Content

Speaker

Saeed Mahloujifar

Abstract

What does it really mean when a language model “memorizes” its training data? memorization remains one of the most puzzling behaviors of foundation models. In this talk, I’ll unpack the conceptual and practical challenges in defining memorization, propose a new definition based on Kolmogorov complexity, and show how this perspective helps us measure memorization efficiently and meaningfully. I’ll also share experiments that reveal surprising patterns in how large models internalize their data, with implications for privacy, generalization, and interpretability.

Bio

Saeed Mahloujifar is a Research Scientist in the Fundamental AI Research (FAIR) team at Meta.
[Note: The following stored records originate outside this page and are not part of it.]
/-- A datapath command's result reads no more of the parameters than R46 lists. -/
theorem datapathResult_congr {i : Instr} (hi : i = .cscConvert ∨ ∃ pix, pixelFunction i = some pix) {p q : Params}
    {m : Bool} (h : sameEntries i m p q) (a b : Buffer) : datapathResult i q m a b = datapathResult i p m a b := by
  rcases hi with rfl | ⟨pix, hp⟩
  · simp only [datapathResult, pixelFunction, convertBuffer_congr p q m h]
  · simp only [datapathResult, hp, pixelFunction_congr hp h]

/-- A datapath command's result has the record of the destination (R126). -/
theorem datapathResult_record {i : Instr} {p : Params} {m : Bool} {a b c : Buffer}
    (h : datapathResult i p m a b = some c) : ∃ d, c = { b with data := d } := by
  unfold datapathResult at h
  split at h
  · cases h; exact Buffer.paint_record _ _ _
  · split at h
    · cases h
    · cases h; exact Buffer.paint_record _ _ _

/-- Only a conversion can be skipped (R141). -/
theorem cscConvert_of_datapathResult_none {i : Instr} (hi : i = .cscConvert ∨ ∃ pix, pixelFunction i = some pix)
    {p : Params} {m : Bool} {a b : Buffer} (h : datapathResult i p m a b = none) : i = .cscConvert := by
  rcases hi with hi | ⟨pix, hp⟩
  · exact hi
  · simp [datapathResult, hp] at h

/-- A datapath command completes on good operands, and leaves its result at H1 (R140, R141, R169, R190). -/
theorem exec_datapath_eq_next {i : Instr} (hi : i = .cscConvert ∨ ∃ pix, pixelFunction i = some pix) (s t : State) :
    exec i s = .next t ↔ s.running = false ∧ s.fatal = false ∧
      ∃ a b, s.mem.find s.ports.h0 = some a ∧ s.mem.find s.ports.h1 = some b ∧
        DatapathOperands i s.ports.h0 s.ports.h1 a b ∧
        t = s.accepted.deliver s.ports.h1 (datapathResult i s.params s.modeFloat a b) := by
  have notRun : i ≠ .run := by rintro rfl; simp [pixelFunction] at hi
  rw [exec_eq_next i notRun]
  refine and_congr_right fun _ => and_congr_right fun _ => ?_
  rcases hi with rfl | ⟨pix, hp⟩
  · simp only [portBody, withHostBuffer_eq_next, cscConvert_eq_next]
    constructor
    · rintro ⟨a, ha, hoa, b, hb, hob, a', b', ha', hb', ea, eb, rfl⟩
      cases ha.symm.trans ha'
      cases hb.symm.trans hb'
      refine ⟨a, b, ha, hb, ⟨hoa, hob, eb, ea⟩, ?_⟩
      simp only [datapathResult, pixelFunction]
      split <;> rfl
    · rintro ⟨a, b, ha, hb, ⟨hoa, hob, eb, ea⟩, rfl⟩
      refine ⟨a, ha, hoa, b, hb, hob, a, b, ha, hb, ea, eb, ?_⟩
      simp only [datapathResult, pixelFunction]
      split <;> rfl
  · simp only [portBody_of_pixelFunction hp, withHostBuffer_eq_next, convApply_eq_next, DatapathOperands,
      datapathResult, hp]
    constructor
    · rintro ⟨a, ha, hoa, b, hb, hob, a', b', ha', hb', ea, eb, hne, hw, hh, rfl⟩
      cases ha.symm.trans ha'
      cases hb.symm.trans hb'
      exact ⟨a, b, ha, hb, ⟨hoa, hob, eb, ea, hne, hw, hh⟩, rfl⟩
    · rintro ⟨a, b, ha, hb, ⟨hoa, hob, eb, ea, hne, hw, hh⟩, rfl⟩
      exact ⟨a, ha, hoa, b, hb, hob, a, b, ha, hb, ea, eb, hne, hw, hh, rfl⟩

/-! ### What the delivery of a result changes -/

theorem State.deliver_rc (s : State) (h : Nat) (r : Option Buffer) :
    (s.deliver h r).rc = if r = none then codeDimensionMismatch else s.rc := by cases r <;> rfl

theorem State.find_deliver (s : State) (h : Nat) (r : Option Buffer) (k : Nat) :
    (s.deliver h r).mem.find k = if k = h then r.or (s.mem.find k) else s.mem.find k := by
  cases r with
  | none => simp [State.deliver]
  | some b => simp [State.deliver, Memory.find_put]

/-- Delivery writes RC, STATUS and memory only. -/
theorem State.deliver_frame (s : State) (h : Nat) (r : Option Buffer) :
    s.deliver h r = { s with rc := (s.deliver h r).rc, mem := (s.deliver h r).mem, status := (s.deliver h r).status } := by
  cases r <;> rfl

end Sys2Proof.Machine

open Sys2Proof Sys2Proof.Machine

/-- Settles O38: the result is a function of the operand buffers, the entries read, the mode and the format, and its
delivery writes the destination's store, or STATUS.DIM_MISMATCH where there is none. -/
theorem datapathPure : Obligations.DatapathPure := by
  intro i hi s t e
  have hc := datapath_commands hi
  obtain ⟨-, -, a, b, ha, hb, ops, rfl⟩ := (exec_datapath_eq_next hc s t).1 e
  refine ⟨fun s' hr hf h0 h1 hm hent f0 f1 => ?_, State.deliver_frame _ _ _, fun k hk => ?_, fun c hbc => ?_, ?_⟩
  · refine ⟨s'.accepted.deliver s.ports.h1 (datapathResult i s.params s.modeFloat a b), ?_, ?_, ?_⟩
    · refine (exec_datapath_eq_next hc s' _).2 ⟨hr, hf, a, b, ?_, ?_, ?_, ?_⟩
      · rw [h0, f0, ha]
      · rw [h1, f1, hb]
      · rw [h0, h1]; exact ops
      · rw [h1, hm, datapathResult_congr hc hent]
    · simp only [State.find_deliver, State.accepted_mem, f1]
    · simp only [State.deliver_rc, State.accepted_rc]
  · simp only [State.find_deliver, State.accepted_mem, if_neg hk]
  · cases hb.symm.trans hbc
    simp only [State.find_deliver, if_true, State.accepted_mem, hb]
    cases hres : datapathResult i s.params s.modeFloat a b with
    | none => exact ⟨b.data, rfl⟩
    | some c =>
      obtain ⟨d, rfl⟩ := datapathResult_record hres
      exact ⟨d, rfl⟩
  · cases hres : datapathResult i s.params s.modeFloat a b with
    | none => exact .inr ⟨cscConvert_of_datapathResult_none hc hres, rfl, rfl, rfl⟩
    | some c => exact .inl ⟨rfl, rfl⟩
end

section
/-!
SUPPORT. FB.GET and FB.SET on the command port, element by element in the bytes of the store (R61 to R65); and the
control-register read-out (R81).
-/
namespace Sys2Proof.Machine
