-- ==== Sys2Proof/Machine/Dispatch.lean ====
section
/-! DEFINITION. The meaning of each command, one arm per constructor of Instr. -/

namespace Sys2Proof.Machine

def exec (i : Instr) (s : State) : Host.Outcome State Fault Refusal :=
  match i with
  | .nop => Sys2Proof.Machine.execNop s
  | .cfgDefault seed => Sys2Proof.Machine.execCfgDefault seed s
  | .cfgFull m a c seed => Sys2Proof.Machine.execCfgFull m a c seed s
  | .step => Sys2Proof.Machine.execStep s

end Sys2Proof.Machine
end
His research interests are on theoretical foundations of privacy and security for AI systems and their interplay with cryptography. Previously, he was a postdoctoral researcher at Princeton University working with Prateek Mittal. He received his Ph.D. from the Department of Computer Science at the University of Virginia in the summer of 2020 under the supervision of Mohammad Mahmoody. Prior to UVa he got his B.Sc. degree from the department of Computer Engineering at Sharif University of Technology in the summer of 2015. He spent the summers of 2019 and 2020 working as a research intern at Microsoft Research, Redmond.

Host

UMass AI Security